_DATA SUPPLIED_.
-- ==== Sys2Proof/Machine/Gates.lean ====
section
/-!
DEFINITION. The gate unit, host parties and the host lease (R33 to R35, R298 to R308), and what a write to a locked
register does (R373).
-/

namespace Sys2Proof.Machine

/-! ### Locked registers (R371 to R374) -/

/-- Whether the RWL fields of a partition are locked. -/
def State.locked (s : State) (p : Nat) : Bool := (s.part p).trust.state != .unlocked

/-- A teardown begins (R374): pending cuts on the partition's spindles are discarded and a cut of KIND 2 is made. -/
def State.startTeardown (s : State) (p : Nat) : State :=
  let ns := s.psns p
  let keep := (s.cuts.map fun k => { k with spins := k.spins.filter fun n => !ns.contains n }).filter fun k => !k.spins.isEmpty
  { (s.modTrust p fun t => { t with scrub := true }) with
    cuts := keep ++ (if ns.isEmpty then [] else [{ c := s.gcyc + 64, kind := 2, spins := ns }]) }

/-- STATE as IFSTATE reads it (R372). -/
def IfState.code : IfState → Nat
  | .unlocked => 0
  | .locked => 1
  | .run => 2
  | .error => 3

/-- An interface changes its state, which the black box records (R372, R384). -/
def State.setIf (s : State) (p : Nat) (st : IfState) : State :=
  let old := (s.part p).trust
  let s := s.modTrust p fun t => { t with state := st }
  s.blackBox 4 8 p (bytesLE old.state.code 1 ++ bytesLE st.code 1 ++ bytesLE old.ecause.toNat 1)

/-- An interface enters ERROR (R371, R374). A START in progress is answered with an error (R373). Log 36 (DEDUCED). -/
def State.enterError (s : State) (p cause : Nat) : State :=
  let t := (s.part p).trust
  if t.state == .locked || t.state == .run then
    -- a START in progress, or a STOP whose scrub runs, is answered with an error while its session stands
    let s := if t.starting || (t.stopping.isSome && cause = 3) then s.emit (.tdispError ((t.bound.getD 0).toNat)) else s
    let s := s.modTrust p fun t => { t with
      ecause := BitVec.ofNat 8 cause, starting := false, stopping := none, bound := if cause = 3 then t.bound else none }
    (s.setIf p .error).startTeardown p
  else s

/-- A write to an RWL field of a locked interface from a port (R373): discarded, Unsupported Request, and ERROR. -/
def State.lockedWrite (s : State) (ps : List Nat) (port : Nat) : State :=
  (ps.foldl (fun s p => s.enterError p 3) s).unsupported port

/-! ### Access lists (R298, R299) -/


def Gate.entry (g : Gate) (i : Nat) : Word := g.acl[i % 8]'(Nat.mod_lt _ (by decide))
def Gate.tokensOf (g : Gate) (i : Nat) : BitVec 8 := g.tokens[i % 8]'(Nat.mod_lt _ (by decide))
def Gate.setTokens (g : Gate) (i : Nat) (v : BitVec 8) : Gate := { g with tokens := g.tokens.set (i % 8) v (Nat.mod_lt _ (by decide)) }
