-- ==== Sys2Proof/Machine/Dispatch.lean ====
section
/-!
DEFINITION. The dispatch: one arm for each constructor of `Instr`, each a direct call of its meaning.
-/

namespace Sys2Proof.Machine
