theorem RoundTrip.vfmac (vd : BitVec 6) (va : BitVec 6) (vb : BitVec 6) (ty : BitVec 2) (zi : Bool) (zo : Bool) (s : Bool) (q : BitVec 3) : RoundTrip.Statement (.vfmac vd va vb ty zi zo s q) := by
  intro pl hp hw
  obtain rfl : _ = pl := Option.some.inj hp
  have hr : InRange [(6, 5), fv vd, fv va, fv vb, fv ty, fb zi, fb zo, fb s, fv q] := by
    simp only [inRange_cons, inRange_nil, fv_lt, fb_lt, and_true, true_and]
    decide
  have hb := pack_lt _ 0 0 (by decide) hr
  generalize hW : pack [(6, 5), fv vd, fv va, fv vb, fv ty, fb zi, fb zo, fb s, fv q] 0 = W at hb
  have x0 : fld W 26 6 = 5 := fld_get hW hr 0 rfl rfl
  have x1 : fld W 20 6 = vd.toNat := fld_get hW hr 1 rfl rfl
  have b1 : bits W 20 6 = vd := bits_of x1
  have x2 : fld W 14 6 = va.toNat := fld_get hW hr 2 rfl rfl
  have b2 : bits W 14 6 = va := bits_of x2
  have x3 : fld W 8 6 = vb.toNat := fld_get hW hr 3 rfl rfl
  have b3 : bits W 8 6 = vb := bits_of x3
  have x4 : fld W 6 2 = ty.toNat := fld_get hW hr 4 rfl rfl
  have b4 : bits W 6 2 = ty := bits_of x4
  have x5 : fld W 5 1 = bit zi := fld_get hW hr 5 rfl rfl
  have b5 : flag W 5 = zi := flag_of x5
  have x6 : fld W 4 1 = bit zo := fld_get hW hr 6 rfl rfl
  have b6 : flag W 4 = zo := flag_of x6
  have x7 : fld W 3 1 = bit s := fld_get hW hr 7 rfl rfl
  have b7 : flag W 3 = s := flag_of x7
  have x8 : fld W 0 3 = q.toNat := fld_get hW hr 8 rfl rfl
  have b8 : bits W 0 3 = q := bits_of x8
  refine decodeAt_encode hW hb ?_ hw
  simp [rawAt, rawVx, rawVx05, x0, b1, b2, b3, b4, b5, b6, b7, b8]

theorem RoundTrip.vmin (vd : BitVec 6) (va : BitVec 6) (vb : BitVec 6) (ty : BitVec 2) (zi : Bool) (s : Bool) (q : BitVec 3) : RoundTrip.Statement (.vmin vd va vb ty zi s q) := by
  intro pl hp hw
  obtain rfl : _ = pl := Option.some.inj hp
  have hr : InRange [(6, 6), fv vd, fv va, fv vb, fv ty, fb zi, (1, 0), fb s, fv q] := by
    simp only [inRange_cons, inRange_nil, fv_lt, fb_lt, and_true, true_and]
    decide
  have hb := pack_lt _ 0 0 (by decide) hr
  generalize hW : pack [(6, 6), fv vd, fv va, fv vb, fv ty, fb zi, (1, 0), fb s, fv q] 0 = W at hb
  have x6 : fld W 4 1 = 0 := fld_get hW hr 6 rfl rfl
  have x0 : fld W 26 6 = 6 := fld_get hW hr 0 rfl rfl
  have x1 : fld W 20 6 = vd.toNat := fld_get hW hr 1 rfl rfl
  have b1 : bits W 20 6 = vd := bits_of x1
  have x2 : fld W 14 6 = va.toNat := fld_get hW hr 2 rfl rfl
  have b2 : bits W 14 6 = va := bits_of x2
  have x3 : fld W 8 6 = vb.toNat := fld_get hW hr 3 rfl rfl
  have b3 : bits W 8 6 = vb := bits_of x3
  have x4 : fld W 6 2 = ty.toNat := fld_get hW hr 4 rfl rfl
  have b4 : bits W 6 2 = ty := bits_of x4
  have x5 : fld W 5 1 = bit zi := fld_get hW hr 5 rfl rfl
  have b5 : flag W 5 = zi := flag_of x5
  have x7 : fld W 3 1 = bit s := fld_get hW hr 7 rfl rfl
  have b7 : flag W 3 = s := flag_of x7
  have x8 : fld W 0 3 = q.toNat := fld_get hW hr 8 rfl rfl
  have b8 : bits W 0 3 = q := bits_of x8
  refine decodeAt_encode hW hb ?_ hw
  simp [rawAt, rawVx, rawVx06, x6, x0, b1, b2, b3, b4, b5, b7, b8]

---

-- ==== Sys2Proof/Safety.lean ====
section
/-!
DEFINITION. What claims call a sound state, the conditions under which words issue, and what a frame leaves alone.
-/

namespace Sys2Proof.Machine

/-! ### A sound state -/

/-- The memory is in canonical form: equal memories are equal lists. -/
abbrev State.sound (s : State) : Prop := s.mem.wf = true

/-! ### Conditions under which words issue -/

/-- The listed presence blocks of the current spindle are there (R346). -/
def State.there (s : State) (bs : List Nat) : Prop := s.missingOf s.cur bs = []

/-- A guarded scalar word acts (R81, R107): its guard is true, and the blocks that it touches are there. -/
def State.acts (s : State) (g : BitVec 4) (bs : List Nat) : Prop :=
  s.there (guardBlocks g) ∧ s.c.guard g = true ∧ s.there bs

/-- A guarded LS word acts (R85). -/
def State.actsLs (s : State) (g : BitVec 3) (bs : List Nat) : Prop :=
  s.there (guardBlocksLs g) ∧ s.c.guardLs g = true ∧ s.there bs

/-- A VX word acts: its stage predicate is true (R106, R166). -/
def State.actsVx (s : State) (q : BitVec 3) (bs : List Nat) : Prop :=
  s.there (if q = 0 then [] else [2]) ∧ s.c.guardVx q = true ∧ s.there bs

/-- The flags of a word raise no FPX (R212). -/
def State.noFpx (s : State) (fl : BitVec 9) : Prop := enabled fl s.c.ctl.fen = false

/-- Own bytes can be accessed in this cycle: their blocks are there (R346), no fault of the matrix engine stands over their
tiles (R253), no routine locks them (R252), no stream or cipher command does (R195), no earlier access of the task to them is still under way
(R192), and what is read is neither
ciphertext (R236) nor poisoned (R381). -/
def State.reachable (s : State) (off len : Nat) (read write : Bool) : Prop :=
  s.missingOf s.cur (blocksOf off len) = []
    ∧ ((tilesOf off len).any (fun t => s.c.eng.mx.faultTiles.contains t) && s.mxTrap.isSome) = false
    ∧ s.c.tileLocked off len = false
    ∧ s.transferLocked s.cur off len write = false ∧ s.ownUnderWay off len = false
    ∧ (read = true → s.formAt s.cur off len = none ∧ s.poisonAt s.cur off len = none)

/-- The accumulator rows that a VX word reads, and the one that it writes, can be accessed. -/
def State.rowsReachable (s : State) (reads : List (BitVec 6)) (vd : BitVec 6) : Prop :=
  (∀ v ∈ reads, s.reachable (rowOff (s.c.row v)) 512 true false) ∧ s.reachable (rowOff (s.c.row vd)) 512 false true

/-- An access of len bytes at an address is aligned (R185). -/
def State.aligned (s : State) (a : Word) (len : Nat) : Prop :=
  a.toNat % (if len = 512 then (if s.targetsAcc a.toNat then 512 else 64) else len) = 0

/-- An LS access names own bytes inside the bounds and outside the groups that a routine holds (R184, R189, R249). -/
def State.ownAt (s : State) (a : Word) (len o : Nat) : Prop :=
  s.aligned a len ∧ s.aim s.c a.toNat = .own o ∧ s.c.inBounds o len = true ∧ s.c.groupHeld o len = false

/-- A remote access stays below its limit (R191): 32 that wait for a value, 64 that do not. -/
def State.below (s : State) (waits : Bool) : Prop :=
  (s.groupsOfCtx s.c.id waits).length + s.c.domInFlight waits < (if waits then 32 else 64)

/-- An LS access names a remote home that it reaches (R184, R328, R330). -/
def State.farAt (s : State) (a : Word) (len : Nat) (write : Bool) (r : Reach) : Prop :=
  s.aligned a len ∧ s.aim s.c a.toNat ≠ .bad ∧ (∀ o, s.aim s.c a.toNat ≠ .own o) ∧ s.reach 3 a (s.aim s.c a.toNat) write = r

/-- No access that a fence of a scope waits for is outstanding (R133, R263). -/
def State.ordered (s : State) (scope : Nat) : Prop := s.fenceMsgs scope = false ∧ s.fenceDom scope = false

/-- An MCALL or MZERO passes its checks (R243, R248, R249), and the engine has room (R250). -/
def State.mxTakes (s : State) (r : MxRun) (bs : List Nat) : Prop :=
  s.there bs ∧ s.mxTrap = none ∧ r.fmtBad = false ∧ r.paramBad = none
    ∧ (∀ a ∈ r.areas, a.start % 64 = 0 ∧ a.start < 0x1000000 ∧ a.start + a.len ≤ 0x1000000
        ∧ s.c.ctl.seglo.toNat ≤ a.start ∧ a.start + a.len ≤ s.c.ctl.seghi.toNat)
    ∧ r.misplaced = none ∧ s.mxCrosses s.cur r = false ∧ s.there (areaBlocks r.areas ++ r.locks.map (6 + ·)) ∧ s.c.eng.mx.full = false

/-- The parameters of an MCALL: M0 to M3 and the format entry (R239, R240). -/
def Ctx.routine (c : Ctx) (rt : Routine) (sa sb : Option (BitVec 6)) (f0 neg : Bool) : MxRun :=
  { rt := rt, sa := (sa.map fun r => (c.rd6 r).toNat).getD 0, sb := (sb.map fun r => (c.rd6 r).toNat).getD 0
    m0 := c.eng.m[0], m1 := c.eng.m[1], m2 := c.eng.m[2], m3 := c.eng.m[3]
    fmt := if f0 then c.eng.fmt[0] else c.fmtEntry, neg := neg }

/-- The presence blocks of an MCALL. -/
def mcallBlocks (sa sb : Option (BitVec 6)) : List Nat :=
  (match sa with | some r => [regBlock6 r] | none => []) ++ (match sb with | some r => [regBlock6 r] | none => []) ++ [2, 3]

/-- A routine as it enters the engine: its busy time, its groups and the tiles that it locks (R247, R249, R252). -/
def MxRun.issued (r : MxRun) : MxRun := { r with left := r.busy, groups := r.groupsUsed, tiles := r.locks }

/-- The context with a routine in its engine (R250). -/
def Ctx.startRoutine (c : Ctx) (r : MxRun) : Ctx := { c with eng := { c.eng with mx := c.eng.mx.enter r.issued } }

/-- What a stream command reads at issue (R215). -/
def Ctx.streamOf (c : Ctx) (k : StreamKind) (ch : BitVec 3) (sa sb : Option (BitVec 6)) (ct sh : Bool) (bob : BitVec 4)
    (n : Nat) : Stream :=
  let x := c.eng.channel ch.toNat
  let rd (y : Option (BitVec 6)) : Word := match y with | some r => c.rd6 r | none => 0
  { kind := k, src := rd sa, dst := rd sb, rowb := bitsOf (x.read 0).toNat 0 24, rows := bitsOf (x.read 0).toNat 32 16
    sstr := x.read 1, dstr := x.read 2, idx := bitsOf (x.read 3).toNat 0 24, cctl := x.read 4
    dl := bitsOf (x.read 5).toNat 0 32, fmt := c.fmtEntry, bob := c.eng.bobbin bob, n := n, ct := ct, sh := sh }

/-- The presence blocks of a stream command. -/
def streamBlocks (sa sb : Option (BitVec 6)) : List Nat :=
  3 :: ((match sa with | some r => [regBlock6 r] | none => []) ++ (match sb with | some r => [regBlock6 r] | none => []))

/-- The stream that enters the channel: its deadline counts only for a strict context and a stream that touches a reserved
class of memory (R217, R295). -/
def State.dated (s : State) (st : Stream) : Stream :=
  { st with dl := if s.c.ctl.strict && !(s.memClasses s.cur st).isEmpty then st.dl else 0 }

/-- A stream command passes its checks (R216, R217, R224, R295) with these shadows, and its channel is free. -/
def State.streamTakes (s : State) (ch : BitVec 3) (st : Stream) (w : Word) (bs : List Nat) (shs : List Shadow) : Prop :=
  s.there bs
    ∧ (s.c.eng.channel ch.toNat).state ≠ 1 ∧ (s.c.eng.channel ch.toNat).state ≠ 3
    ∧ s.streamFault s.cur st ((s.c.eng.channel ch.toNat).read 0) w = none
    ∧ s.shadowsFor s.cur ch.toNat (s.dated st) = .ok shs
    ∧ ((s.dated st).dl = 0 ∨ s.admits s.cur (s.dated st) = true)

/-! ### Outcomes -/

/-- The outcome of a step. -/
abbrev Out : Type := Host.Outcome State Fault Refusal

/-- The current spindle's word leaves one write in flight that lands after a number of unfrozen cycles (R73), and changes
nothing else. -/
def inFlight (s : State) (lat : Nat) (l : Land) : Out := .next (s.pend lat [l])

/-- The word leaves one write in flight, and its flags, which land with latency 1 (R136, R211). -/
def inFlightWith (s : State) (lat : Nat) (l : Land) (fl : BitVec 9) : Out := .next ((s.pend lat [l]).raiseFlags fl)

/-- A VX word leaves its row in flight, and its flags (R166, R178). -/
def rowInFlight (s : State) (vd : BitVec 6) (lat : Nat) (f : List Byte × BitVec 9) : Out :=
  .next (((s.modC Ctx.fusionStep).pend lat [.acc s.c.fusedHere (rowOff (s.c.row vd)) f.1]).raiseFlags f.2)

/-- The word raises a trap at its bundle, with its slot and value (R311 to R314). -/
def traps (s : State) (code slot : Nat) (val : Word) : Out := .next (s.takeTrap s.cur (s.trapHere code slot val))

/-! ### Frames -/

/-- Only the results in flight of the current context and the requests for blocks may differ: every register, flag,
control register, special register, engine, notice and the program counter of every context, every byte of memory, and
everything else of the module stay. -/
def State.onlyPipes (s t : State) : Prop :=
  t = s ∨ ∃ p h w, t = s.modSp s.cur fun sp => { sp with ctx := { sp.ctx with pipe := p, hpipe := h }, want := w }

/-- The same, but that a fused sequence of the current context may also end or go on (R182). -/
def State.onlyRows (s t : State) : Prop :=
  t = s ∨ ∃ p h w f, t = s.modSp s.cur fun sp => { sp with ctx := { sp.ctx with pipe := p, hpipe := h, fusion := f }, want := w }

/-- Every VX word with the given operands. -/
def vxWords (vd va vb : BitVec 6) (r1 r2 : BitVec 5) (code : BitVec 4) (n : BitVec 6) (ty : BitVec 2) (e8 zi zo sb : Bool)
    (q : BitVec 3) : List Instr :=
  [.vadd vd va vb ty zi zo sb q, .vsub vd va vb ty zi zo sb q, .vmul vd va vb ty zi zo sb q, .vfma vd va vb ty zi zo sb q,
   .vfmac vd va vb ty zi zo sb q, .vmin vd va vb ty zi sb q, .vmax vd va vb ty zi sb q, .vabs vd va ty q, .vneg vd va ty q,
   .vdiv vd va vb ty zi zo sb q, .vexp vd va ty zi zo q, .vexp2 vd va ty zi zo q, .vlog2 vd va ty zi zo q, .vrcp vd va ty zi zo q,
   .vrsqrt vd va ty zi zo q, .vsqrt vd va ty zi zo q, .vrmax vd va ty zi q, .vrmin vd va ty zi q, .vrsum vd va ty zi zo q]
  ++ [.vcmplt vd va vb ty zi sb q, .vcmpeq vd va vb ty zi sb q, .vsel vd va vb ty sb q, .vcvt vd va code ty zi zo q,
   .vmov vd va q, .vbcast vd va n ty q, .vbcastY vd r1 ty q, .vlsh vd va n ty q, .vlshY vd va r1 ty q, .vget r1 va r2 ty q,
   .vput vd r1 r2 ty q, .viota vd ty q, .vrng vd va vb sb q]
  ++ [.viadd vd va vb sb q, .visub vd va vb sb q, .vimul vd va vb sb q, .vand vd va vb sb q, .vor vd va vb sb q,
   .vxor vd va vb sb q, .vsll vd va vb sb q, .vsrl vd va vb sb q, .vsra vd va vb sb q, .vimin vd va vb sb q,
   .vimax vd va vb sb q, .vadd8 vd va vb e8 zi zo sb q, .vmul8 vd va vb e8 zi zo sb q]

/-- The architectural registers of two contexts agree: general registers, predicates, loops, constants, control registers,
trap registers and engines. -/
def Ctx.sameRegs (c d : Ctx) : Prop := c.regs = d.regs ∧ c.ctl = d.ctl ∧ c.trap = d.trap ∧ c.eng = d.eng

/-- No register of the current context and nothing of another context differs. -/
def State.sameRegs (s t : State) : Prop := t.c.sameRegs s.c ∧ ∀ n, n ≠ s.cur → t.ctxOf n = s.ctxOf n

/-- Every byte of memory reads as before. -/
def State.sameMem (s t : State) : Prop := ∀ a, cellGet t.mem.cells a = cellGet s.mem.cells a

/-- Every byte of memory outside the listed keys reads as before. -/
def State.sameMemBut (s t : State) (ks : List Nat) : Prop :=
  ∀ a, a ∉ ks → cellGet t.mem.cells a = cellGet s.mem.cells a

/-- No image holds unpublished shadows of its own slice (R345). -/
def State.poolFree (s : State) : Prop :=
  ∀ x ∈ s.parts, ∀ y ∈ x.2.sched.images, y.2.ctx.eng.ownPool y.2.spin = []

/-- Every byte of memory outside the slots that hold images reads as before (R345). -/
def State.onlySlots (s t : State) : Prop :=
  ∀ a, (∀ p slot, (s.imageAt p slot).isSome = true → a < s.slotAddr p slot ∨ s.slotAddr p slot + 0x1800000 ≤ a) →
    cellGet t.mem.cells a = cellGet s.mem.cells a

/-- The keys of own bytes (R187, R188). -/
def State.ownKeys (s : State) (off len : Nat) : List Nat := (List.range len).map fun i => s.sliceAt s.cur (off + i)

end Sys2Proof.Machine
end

==

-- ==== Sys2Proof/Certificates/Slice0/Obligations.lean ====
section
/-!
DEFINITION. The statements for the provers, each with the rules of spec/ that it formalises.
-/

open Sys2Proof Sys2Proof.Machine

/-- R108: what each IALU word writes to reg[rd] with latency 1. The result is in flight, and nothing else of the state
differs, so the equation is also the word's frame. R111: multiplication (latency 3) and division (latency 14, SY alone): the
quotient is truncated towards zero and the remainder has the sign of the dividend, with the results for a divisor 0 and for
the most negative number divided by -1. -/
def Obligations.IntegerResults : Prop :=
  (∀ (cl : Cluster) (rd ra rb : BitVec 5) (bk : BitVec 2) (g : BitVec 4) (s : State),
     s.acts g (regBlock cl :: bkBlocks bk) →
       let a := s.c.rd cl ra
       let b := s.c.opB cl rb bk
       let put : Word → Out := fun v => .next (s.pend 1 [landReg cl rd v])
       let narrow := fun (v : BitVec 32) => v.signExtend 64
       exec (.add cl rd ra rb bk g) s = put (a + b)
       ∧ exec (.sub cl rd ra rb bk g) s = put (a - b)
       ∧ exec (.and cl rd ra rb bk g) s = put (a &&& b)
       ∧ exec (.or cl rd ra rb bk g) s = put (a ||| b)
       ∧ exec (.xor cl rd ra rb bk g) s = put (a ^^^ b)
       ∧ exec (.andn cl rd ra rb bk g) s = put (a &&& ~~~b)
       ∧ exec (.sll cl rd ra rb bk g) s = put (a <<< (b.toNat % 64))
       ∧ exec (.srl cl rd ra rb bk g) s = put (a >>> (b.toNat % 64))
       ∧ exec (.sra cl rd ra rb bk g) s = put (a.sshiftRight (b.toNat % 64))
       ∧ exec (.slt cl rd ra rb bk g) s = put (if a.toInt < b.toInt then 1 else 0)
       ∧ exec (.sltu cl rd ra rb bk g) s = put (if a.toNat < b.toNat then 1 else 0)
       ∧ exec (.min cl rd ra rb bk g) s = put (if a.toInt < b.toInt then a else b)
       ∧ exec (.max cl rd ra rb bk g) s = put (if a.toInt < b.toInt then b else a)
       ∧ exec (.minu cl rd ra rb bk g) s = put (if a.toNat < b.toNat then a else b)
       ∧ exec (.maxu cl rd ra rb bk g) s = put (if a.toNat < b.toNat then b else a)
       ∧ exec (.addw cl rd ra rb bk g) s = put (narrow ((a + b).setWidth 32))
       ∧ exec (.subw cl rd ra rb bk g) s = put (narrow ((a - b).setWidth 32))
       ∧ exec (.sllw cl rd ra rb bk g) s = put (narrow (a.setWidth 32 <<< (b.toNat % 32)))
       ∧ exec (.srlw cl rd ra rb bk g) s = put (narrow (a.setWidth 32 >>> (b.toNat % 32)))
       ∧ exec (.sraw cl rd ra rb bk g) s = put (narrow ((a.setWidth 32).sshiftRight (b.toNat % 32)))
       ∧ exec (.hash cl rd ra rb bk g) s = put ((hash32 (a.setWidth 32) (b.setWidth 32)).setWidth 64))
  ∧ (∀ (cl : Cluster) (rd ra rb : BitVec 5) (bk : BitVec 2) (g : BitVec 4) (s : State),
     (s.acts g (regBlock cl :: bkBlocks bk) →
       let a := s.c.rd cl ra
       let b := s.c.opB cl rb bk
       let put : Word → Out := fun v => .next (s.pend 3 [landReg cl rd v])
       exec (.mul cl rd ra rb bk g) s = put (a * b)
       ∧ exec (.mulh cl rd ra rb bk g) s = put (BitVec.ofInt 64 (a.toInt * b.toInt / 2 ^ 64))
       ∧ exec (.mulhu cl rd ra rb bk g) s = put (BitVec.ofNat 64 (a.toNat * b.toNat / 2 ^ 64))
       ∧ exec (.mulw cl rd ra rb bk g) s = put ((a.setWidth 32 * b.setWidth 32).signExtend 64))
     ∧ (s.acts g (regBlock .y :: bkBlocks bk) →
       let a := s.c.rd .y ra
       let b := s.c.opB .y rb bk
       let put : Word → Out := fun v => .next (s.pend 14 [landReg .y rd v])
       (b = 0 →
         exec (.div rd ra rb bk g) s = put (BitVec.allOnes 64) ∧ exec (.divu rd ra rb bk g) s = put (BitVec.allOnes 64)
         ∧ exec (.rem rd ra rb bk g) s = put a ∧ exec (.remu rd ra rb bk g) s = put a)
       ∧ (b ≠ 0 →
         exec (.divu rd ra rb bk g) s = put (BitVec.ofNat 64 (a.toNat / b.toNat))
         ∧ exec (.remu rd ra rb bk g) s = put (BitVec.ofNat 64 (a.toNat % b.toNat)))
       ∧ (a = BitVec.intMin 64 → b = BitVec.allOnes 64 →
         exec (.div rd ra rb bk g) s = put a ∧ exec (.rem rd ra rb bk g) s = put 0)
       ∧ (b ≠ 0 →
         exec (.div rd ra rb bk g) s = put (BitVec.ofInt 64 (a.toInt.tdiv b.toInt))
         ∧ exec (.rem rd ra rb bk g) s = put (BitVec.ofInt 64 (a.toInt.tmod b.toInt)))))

_EXERCISE_. With the first line being the one containing "-- ==== Sys2Proof/Machine/Gates.lean" and the last line the one containing "(s.modTrust p fun", transcribe exactly the lines above that fall in that range.

_FINISHED TASK_.
-- ==== Sys2Proof/Machine/Gates.lean ====
section
/-!
DEFINITION. The gate unit, host parties and the host lease (R33 to R35, R298 to R308), and what a write to a locked
register does (R373).
-/

namespace Sys2Proof.Machine

/-! ### Locked registers (R371 to R374) -/

/-- Whether the RWL fields of a partition are locked. -/
def State.locked (s : State) (p : Nat) : Bool := (s.part p).trust.state != .unlocked

/-- A teardown begins (R374): pending cuts on the partition's spindles are discarded and a cut of KIND 2 is made. -/
def State.startTeardown (s : State) (p : Nat) : State :=
  let ns := s.psns p
  let keep := (s.cuts.map fun k => { k with spins := k.spins.filter fun n => !ns.contains n }).filter fun k => !k.spins.isEmpty
  { (s.modTrust p fun t => { t with scrub := true }) with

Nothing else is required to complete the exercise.